One of the more powerful features of BPF for application developers is
user-level dynamic function instrumentation, implemented by uprobe
and uretprobe. A uprobe inserts a BPF probe at the point where a
function is called, and the uretprobe inserts a probe where the
function returns.
As a quick example, here's a function written in C:
int sum(int a, int b) {
return a+b;
}
And here's a bpftrace program that prints the program's arguments
and return value.
#!/usr/bin/env bpftrace
uprobe:./sum:"sum"
{
printf("args: %d + %d\n", arg0, arg1);
}
uretprobe:./sum:"sum"
{
printf("result: %d\n", reg("ax"));
}
If we run the bpftrace script, it'll pause waiting for us to run the
C program in another terminal, and then print the outputs:
$ sudo ./sum.bt
Attaching 2 probes...
args: 2 + 3
result: 5
^C
This is incredibly powerful for stateful applications because you can attach these probes to a running program without recompiling it and generally without impacting performance. This idea was pioneered in DTrace and BPF brings this kind of observability to Linux.

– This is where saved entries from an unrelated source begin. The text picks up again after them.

-- ==== Sys2Proof/Laws/ClosedCommands.lean ====
section
/-! SUPPORT. The closure lemmas of `Closed`, for what the requests, the reports, the lines and the expiries do to a
berth. -/

namespace Sys2Proof.Machine

variable {A : BerthId → Prop} {P : State → Prop} {s : State} {b : BerthId} {x : SectionId} {p : Port}

namespace Closed

/-! ## The lines -/

theorem lineEvent (c : Closed A P) (ha : A b) {l : FaultLine} {t : BerthState} (hp : P s) :
    P (lineEventActivation b l t s) := c.noticeBerth ha hp

theorem estopEffect (c : Closed A P) (ha : A b) (hp : P s) : P (estopEffect b s) := by
  unfold Machine.estopEffect
  split
  all_goals with_reducible first
    | exact hp
    | exact c.lineEvent ha hp
    | exact c.trip c.live ha hp

theorem pilotReturn (c : Closed A P) (ha : A b) (hp : P s) : P (pilotReturn b s) := by
  have h2 : P (if (s.berth b).state = .admitted then
      s |> Machine.withdrawRequest b |> Machine.clearInFlight b |> Machine.endHold b |> Machine.releaseGrant b
        |> Hooks.live.passes
      else s) := by
    split
    · exact c.live.passes (c.releaseGrant ha (c.endHold ha (c.clearInFlight ha
        (c.withdrawRequest hp))))
    · exact hp
  unfold Machine.pilotReturn
  exact c.noticeBerth ha (c.startProving ha (c.enterState c.live ha
    (c.berth ha (fun _ => ⟨rfl, rfl, rfl, rfl, rfl, rfl⟩) h2)))

theorem pilotEffect (c : Closed A P) (ha : A b) (hp : P s) : P (pilotEffect b s) := by
  unfold Machine.pilotEffect
  split
  all_goals with_reducible first
    | exact hp
    | exact c.pilotReturn ha hp
    | exact c.trip c.live ha hp

theorem unplug (c : Closed A P) (ha : A b) (hp : P s) : P (unplug b s) :=
  c.enterState c.live ha (c.berth ha (fun _ => ⟨rfl, rfl, rfl, rfl, rfl, rfl⟩)
    (c.unlinkCable (c.clearInFlight ha hp)))

theorem latchLostEffect (c : Closed A P) (ha : A b) (hp : P s) : P (latchLostEffect b s) := by
  unfold Machine.latchLostEffect
  split
  all_goals with_reducible first
    | exact hp
    | exact c.unplug ha hp
    | exact c.trip c.live ha hp
    | exact c.unlinkCable hp
    | exact c.unplug ha (c.live.passes (c.releaseGrant ha (c.berth ha (fun _ => ⟨rfl, rfl, rfl, rfl, rfl, rfl⟩)
        (c.clearInFlight ha (c.withdrawRequest hp)))))

/-! ## Requests -/

theorem askShore (c : Closed A P) (ha : A b) (hp : P s) : P (askShore b s).2 := by
  unfold Machine.askShore
  repeat' split
  all_goals first
    | exact hp
    | exact c.joinQueue ha hp

theorem giveUpPlace (c : Closed A P) (ha : A b) (hp : P s) : P (giveUpPlace b s) :=
  c.enterState c.live ha hp

theorem giveUpAdmission (c : Closed A P) (ha : A b) (hp : P s) : P (giveUpAdmission b s) :=
  c.enterState c.live ha (c.live.passes (c.releaseGrant ha (c.endHold ha (c.clearInFlight ha
    (c.withdrawRequest hp)))))

theorem withdraw (c : Closed A P) (ha : A b) (hp : P s) : P (withdraw b s).2 := by
  unfold Machine.withdraw
  split
  · exact c.giveUpPlace ha hp
  · exact c.giveUpAdmission ha hp
  all_goals exact hp

theorem releaseWanted (c : Closed A P) (ha : A b) (hp : P s) : P (releaseWanted b s).2 := by
  unfold Machine.releaseWanted
  split
  · exact c.morningRelease c.live ha hp
  · exact hp

theorem release (c : Closed A P) (ha : A b) (hp : P s) : P (release b s).2 := by
  unfold Machine.release
  split
  · exact c.morningRelease c.live ha hp
  · exact c.withdraw ha hp

theorem adoptBay (c : Closed A P) (ha : A b) (hp : P s) : P (adoptBay b s) := by
  unfold Machine.adoptBay
  split
  · exact hp
  · exact c.berth ha (fun _ => ⟨rfl, rfl, rfl, rfl, rfl, rfl⟩) (c.bay _ (fun _ => rfl) hp)

theorem adopt (c : Closed A P) (ha : A b) (hp : P s) : P (adopt b s) := by
  unfold Machine.adopt
  extract_lets vessel index profile grant x t
  have ht : P t := c.berth ha (fun _ => ⟨rfl, rfl, rfl, rfl, rfl, rfl⟩)
    (c.adoptBay ha (c.most x grant (c.berth ha (fun _ => ⟨rfl, rfl, rfl, rfl, rfl, rfl⟩) hp)))
  exact c.enterState c.live ha (c.noticeBerth ha ht)

theorem serveLatched (c : Closed A P) (ha : A b) (hp : P s) : P (serveLatched b s) :=
  c.startProving ha (c.enterState c.live ha (c.berth ha (fun _ => ⟨rfl, rfl, rfl, rfl, rfl, rfl⟩) hp))

theorem service (c : Closed A P) (ha : A b) (hp : P s) : P (service b s).2 := by
  unfold Machine.service
  split
  · exact hp
  · repeat' split
    all_goals with_reducible first
      | exact c.adopt ha hp
      | exact c.serveLatched ha hp
      | exact c.enterState c.live ha hp

theorem leaveTripped (c : Closed A P) (ha : A b) (hp : P s) : P (leaveTripped b s) := by
  unfold Machine.leaveTripped
  dsimp only
  split
  · exact c.startProving ha (c.enterState c.live ha (c.berth ha (fun _ => ⟨rfl, rfl, rfl, rfl, rfl, rfl⟩)
      (c.unlinkCable hp)))
  · exact c.enterState c.live ha (c.unlinkCable hp)

theorem clearTrip (c : Closed A P) (ha : A b) (hp : P s) : P (clearTrip b s) := by
  unfold Machine.clearTrip
  exact c.noticeBerth ha (c.leaveTripped ha (c.clearInFlight ha
    (c.berth ha (fun _ => ⟨rfl, rfl, rfl, rfl, rfl, rfl⟩) hp)))

theorem ackTrip (c : Closed A P) (ha : A b) (hp : P s) : P (ackTrip b s).2 := by
  unfold Machine.ackTrip
  repeat' split
  all_goals first
    | exact hp
    | exact c.clearTrip ha hp

/-! ## Reports -/

theorem unaskedPosition (c : Closed A P) (ha : A b) {k : Breaker} (hp : P s) : P (unaskedPosition b k s) := by
  unfold Machine.unaskedPosition
  split
  all_goals with_reducible first
    | exact hp
    | exact c.trip c.live ha hp
    | exact c.tripOpen ha hp

theorem positionAtBerth (c : Closed A P) (ha : A b) {k : Breaker} (hp : P s) : P (positionAtBerth b k s) := by
  unfold Machine.positionAtBerth
  split
  · split
    · exact c.endOperation ha hp
    · exact c.unaskedPosition ha hp
  · split
    · unfold Machine.tripOpenPosition
      split
      · exact c.clearInFlight ha hp
      · exact c.tripOpenFailed ha hp
      · exact c.unaskedPosition ha hp
    · exact c.unaskedPosition ha hp

theorem gensOffSeen (c : Closed A P) (ha : A b) {r : ShipStateReport} (hp : P s) : P (gensOffSeen b r s) := by
  unfold Machine.gensOffSeen
  split
  · exact c.noticeBerth ha (c.clearInFlight ha hp)
  · exact hp

theorem deadBusSeen (c : Closed A P) (ha : A b) {r : ShipStateReport} (hp : P s) : P (deadBusSeen b r s) := by
  unfold Machine.deadBusSeen
  split
  · exact c.enterRequest c.live ha hp
  · exact hp

theorem holdInAdmitted (c : Closed A P) (ha : A b) {a : HoldAnswer} (hp : P s) : P (holdInAdmitted b a s) := by
  unfold Machine.holdInAdmitted
  split
  · exact c.enterRequest c.live ha (c.berth ha (fun _ => ⟨rfl, rfl, rfl, rfl, rfl, rfl⟩) hp)
  · exact c.changeoverFailure c.live ha hp
  · exact c.changeoverFailure c.live ha hp
  all_goals exact hp

theorem rampOutHoldFailed (c : Closed A P) (ha : A b) {k : ReleaseFailure} (hp : P s) : P (rampOutHoldFailed b k s) := by
  unfold Machine.rampOutHoldFailed
  dsimp only
  split
  · exact c.abortRampOut c.live ha (c.clearInFlight ha hp)
  · exact c.releaseFailed c.live ha (c.clearInFlight ha hp)

theorem holdInRampOut (c : Closed A P) (ha : A b) {a : HoldAnswer} (hp : P s) : P (holdInRampOut b a s) := by
  unfold Machine.holdInRampOut
  split
  · exact c.startRamp c.live ha (c.clearInFlight ha (c.berth ha (fun _ => ⟨rfl, rfl, rfl, rfl, rfl, rfl⟩) hp))
  · exact c.rampOutHoldFailed ha hp
  · exact hp

theorem clearHoldOn (c : Closed A P) (ha : A b) {a : HoldAnswer} (hp : P s) : P (clearHoldOn b a s) := by
  unfold Machine.clearHoldOn
  split
  · exact c.berth ha (fun _ => ⟨rfl, rfl, rfl, rfl, rfl, rfl⟩) hp
  · exact hp

theorem holdInClosing (c : Closed A P) (ha : A b) {a : HoldAnswer} (hp : P s) : P (holdInClosing b a s) := by
  unfold Machine.holdInClosing
  split
  · exact c.berth ha (fun _ => ⟨rfl, rfl, rfl, rfl, rfl, rfl⟩) hp
  · exact c.clearHoldOn ha hp

theorem holdInRamp (c : Closed A P) (ha : A b) {a : HoldAnswer} (hp : P s) : P (holdInRamp b a s) := by
  unfold Machine.holdInRamp
  dsimp only
  split
  · split
    · exact c.resumeRamp c.live ha hp
    · exact hp
  · split
    · split
      · exact c.withdrawHold c.live ha hp
      · exact hp
    · split
      · exact c.clearHoldOn ha hp
      · exact hp

theorem holdAtBerth (c : Closed A P) (ha : A b) {a : HoldAnswer} (hp : P s) : P (holdAtBerth b a s) := by
  unfold Machine.holdAtBerth
  split
  · split
    · exact c.holdInAdmitted ha hp
    · exact hp
  · exact c.holdInClosing ha hp
  · exact c.holdInRamp ha hp
  · split
    · exact c.holdInRampOut ha hp
    · exact c.holdInRamp ha hp
  · exact c.clearHoldOn ha hp
  all_goals exact hp

theorem vesselAtBerth (c : Closed A P) (ha : A b) {v : Num32} (hp : P s) : P (vesselAtBerth b v s) := by
  unfold Machine.vesselAtBerth
  dsimp only
  split
  · split
    · exact c.seekProfile ha (c.berth ha (fun _ => ⟨rfl, rfl, rfl, rfl, rfl, rfl⟩) hp)
    · exact c.berth ha (fun _ => ⟨rfl, rfl, rfl, rfl, rfl, rfl⟩) hp
  · split
    · exact hp
    · unfold Machine.newVesselProved
      split
      · exact c.berth ha (fun _ => ⟨rfl, rfl, rfl, rfl, rfl, rfl⟩) hp
      · exact c.noticeBerth ha (c.enterState c.live ha (c.berth ha (fun _ => ⟨rfl, rfl, rfl, rfl, rfl, rfl⟩) hp))
  · split
    · unfold Machine.newVesselAdopted
      exact c.berth ha (fun _ => ⟨rfl, rfl, rfl, rfl, rfl, rfl⟩) hp
    · exact hp
  all_goals exact hp

theorem faultBay (c : Closed (fun _ => True) P) {k : BayId} (hp : P s) : P (faultBay k s) := by
  unfold Machine.faultBay bayFaultedNotice
  cases (s.bay k).berth
  · exact c.noticePlain (c.bay _ (fun _ => rfl) hp)
  · exact c.noticeBerth trivial (c.bay _ (fun _ => rfl) hp)

theorem holderFaulted (c : Closed A P) (ha : A b) (hp : P s) : P (holderFaulted b s) := by
  unfold Machine.holderFaulted
  split
  · exact c.requeue ha hp
  · split
    · exact c.trip c.live ha hp
    · exact hp

theorem converterRunning (c : Closed A P) (ha : A b) (hp : P s) : P (converterRunning b s) := by
  unfold Machine.converterRunning
  split
  · exact c.startMethod c.live ha (c.clearInFlight ha hp)
  · exact hp

theorem converterAtBay (c : Closed (fun _ => True) P) {k : BayId} {r : ConverterReport} (hp : P s) :
    P (converterAtBay k r s) := by
  unfold Machine.converterAtBay
  dsimp only
  split
  · split
    · split
      · exact hp
      · exact c.converterRunning trivial hp
    · exact hp
  · split
    · exact hp
    · exact c.callPass (c.callPass (c.bay _ (fun _ => rfl) hp))
  · exact c.faultBay hp
  · split
    · exact c.holderFaulted trivial (c.faultBay hp)
    · exact c.faultBay hp
  all_goals exact hp

theorem requeueAll (c : Closed (fun _ => True) P) {l : List BerthId} (hp : P s) : P (requeueAll l s) := by
  have hl : ∀ (m : List (BerthId × Nat)) {u}, P u → P (m.foldl (fun t b => Machine.requeue b.1 b.2 t) u) := by
    intro m
    induction m with
    | nil => exact fun h => h
    | cons d m ih => exact fun h => ih (c.requeue trivial h)
  exact hl _ hp

theorem profileRemoved (c : Closed A P) (ha : A b) (hp : P s) : P (profileRemoved b s) := by
  unfold Machine.profileRemoved
  have h1 : P (loseProfile b s) := by
    unfold loseProfile
    exact c.noticeBerth ha (c.enterState c.live ha (c.berth ha (fun _ => ⟨rfl, rfl, rfl, rfl, rfl, rfl⟩) hp))
  split
  · exact h1
  · exact h1
  · split
    · exact c.berth ha (fun _ => ⟨rfl, rfl, rfl, rfl, rfl, rfl⟩) hp
    · exact hp
  all_goals exact hp

/-! ## Timers -/

theorem expireCoreTest (c : Closed A P) (ha : A b) (hp : P s) : P (expireCoreTest b s) := by
  unfold Machine.expireCoreTest
  split
  · exact c.failRun ha hp
  · exact hp

theorem expireTripOpen (c : Closed A P) (ha : A b) (hp : P s) : P (expireTripOpen b s) := by
  unfold Machine.expireTripOpen
  split
  · exact c.tripOpenFailed ha hp
  · exact hp

theorem expireOperation (c : Closed A P) (ha : A b) (hp : P s) : P (expireOperation b s) := by
  unfold Machine.expireOperation
  split
  · split
    · exact c.endOperation ha hp
    · exact hp
  · exact hp

theorem expireConverterStart (c : Closed (fun _ => True) P) (hp : P s) : P (expireConverterStart b s) := by
  unfold Machine.expireConverterStart
  split
  · split
    · exact c.requeue trivial (c.faultBay hp)
    · exact c.clearInFlight trivial hp
  · exact hp

theorem expireHold (c : Closed A P) (ha : A b) (hp : P s) : P (expireHold b s) := by
  unfold Machine.expireHold
  split
  · split
    · exact c.rampOutHoldFailed ha hp
    · exact c.changeoverFailure c.live ha hp
  · exact hp

theorem expireDeadWait (c : Closed A P) (ha : A b) (hp : P s) : P (expireDeadWait b s) := by
  unfold Machine.expireDeadWait
  split
  · exact c.changeoverFailure c.live ha hp
  · exact hp

theorem expireGensOff (c : Closed A P) (ha : A b) (hp : P s) : P (expireGensOff b s) := by
  unfold Machine.expireGensOff
  split
  · exact c.noticeBerth ha (c.clearInFlight ha hp)
  · exact hp

theorem expireGrantWait (c : Closed A P) (ha : A b) (hp : P s) : P (expireGrantWait b s) := by
  unfold Machine.expireGrantWait
  split
  · exact c.stepFailed c.live ha (c.withdrawRequest (c.updRamp ha hp))
  · exact hp

theorem expirePause (c : Closed A P) (ha : A b) (hp : P s) : P (expirePause b s) := by
  unfold Machine.expirePause
  split
  · exact c.abortRamp c.live ha hp
  · exact hp

theorem expireOverdraw (c : Closed A P) (ha : A b) (hp : P s) : P (expireOverdraw b s) := by
  unfold Machine.expireOverdraw
  split
  · split
    · unfold sendShed
      exact c.berth ha (fun _ => ⟨rfl, rfl, rfl, rfl, rfl, rfl⟩) (c.noticeBerth ha (c.send hp))
    · exact c.trip c.live ha hp
  · exact hp

theorem expireSpacing (c : Closed (fun _ => True) P) (hp : P s) : P (expireSpacing x s) := by
  unfold Machine.expireSpacing
  split
  · exact c.runChoice
      (c.sec (fun _ => ⟨rfl, rfl, rfl, rfl, rfl, rfl, rfl, rfl, rfl, fun _ h => h, fun _ => .inr rfl, .inr rfl⟩) hp)
  · exact hp

theorem demote (c : Closed A P) (ha : A b) (hp : P s) : P (demote b s) := by
  unfold Machine.demote
  split <;> exact c.updRamp ha hp

theorem expireLock (c : Closed (fun _ => True) P) (hp : P s) : P (expireLock x s) := by
  unfold Machine.expireLock
  split
  · split
    · exact c.runChoice (c.demote trivial (c.noticeBerth trivial (c.dropLock hp)))
    · exact hp
  · exact hp

theorem startOldest (c : Closed (fun _ => True) P) (hp : P s) : P (startOldest s) := by
  unfold Machine.startOldest
  split
  · exact hp
  · exact c.startChangeover c.live trivial (c.starts _ hp)

end Closed

end Sys2Proof.Machine
end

But Go's calling convention prior to Go 1.17 complicates tracing. In the System V AMD64 calling convention, arguments are mostly passed in registers and return values are returned in registers. BPF tools assume that compilers follow that convention, but Go did not. Instead, Go followed the Plan9 calling convention and passed arguments on the stack. Return values were returned by popping off the stack.
For uprobes this means we can't use the arg field that reads the
arguments out of the CPU registers expected by the AMD64 calling
convention. Instead we need to get them off the stack. This is mildly
annoying because you need to get the stack pointer, bump it to the
argument address, and then read the memory at that address. In
bpftrace 0.9.3 these are exposed as
sargX convenience
aliases, so this isn't too terrible.
The situation for uretprobes is much worse. Instead of using a
thread for every goroutine, Go multiplexes goroutines across multiple
threads ("M:N scheduling"). So instead of each thread having a default
2MB stack, each goroutine has a tiny 2KB stack that's managed by the
runtime instead of the operating system. When the program needs to
grow the stack for a goroutine and there's not enough room, the
runtime copies the entire goroutine's stack to another place in memory
where it has enough room to expand.
When you configure a
uretprobe,
the kernel also creates a uprobe with a return probe handler. When
that uprobe is hit, it hijacks the return address of the probed
function and replaces it with the address of a "trampoline" with the
breakpoint.
But if the address has been moved by the time we hit it, the return
locations are no longer valid, and so a uretprobe that fires reads
into memory used somewhere else. This crashes the program!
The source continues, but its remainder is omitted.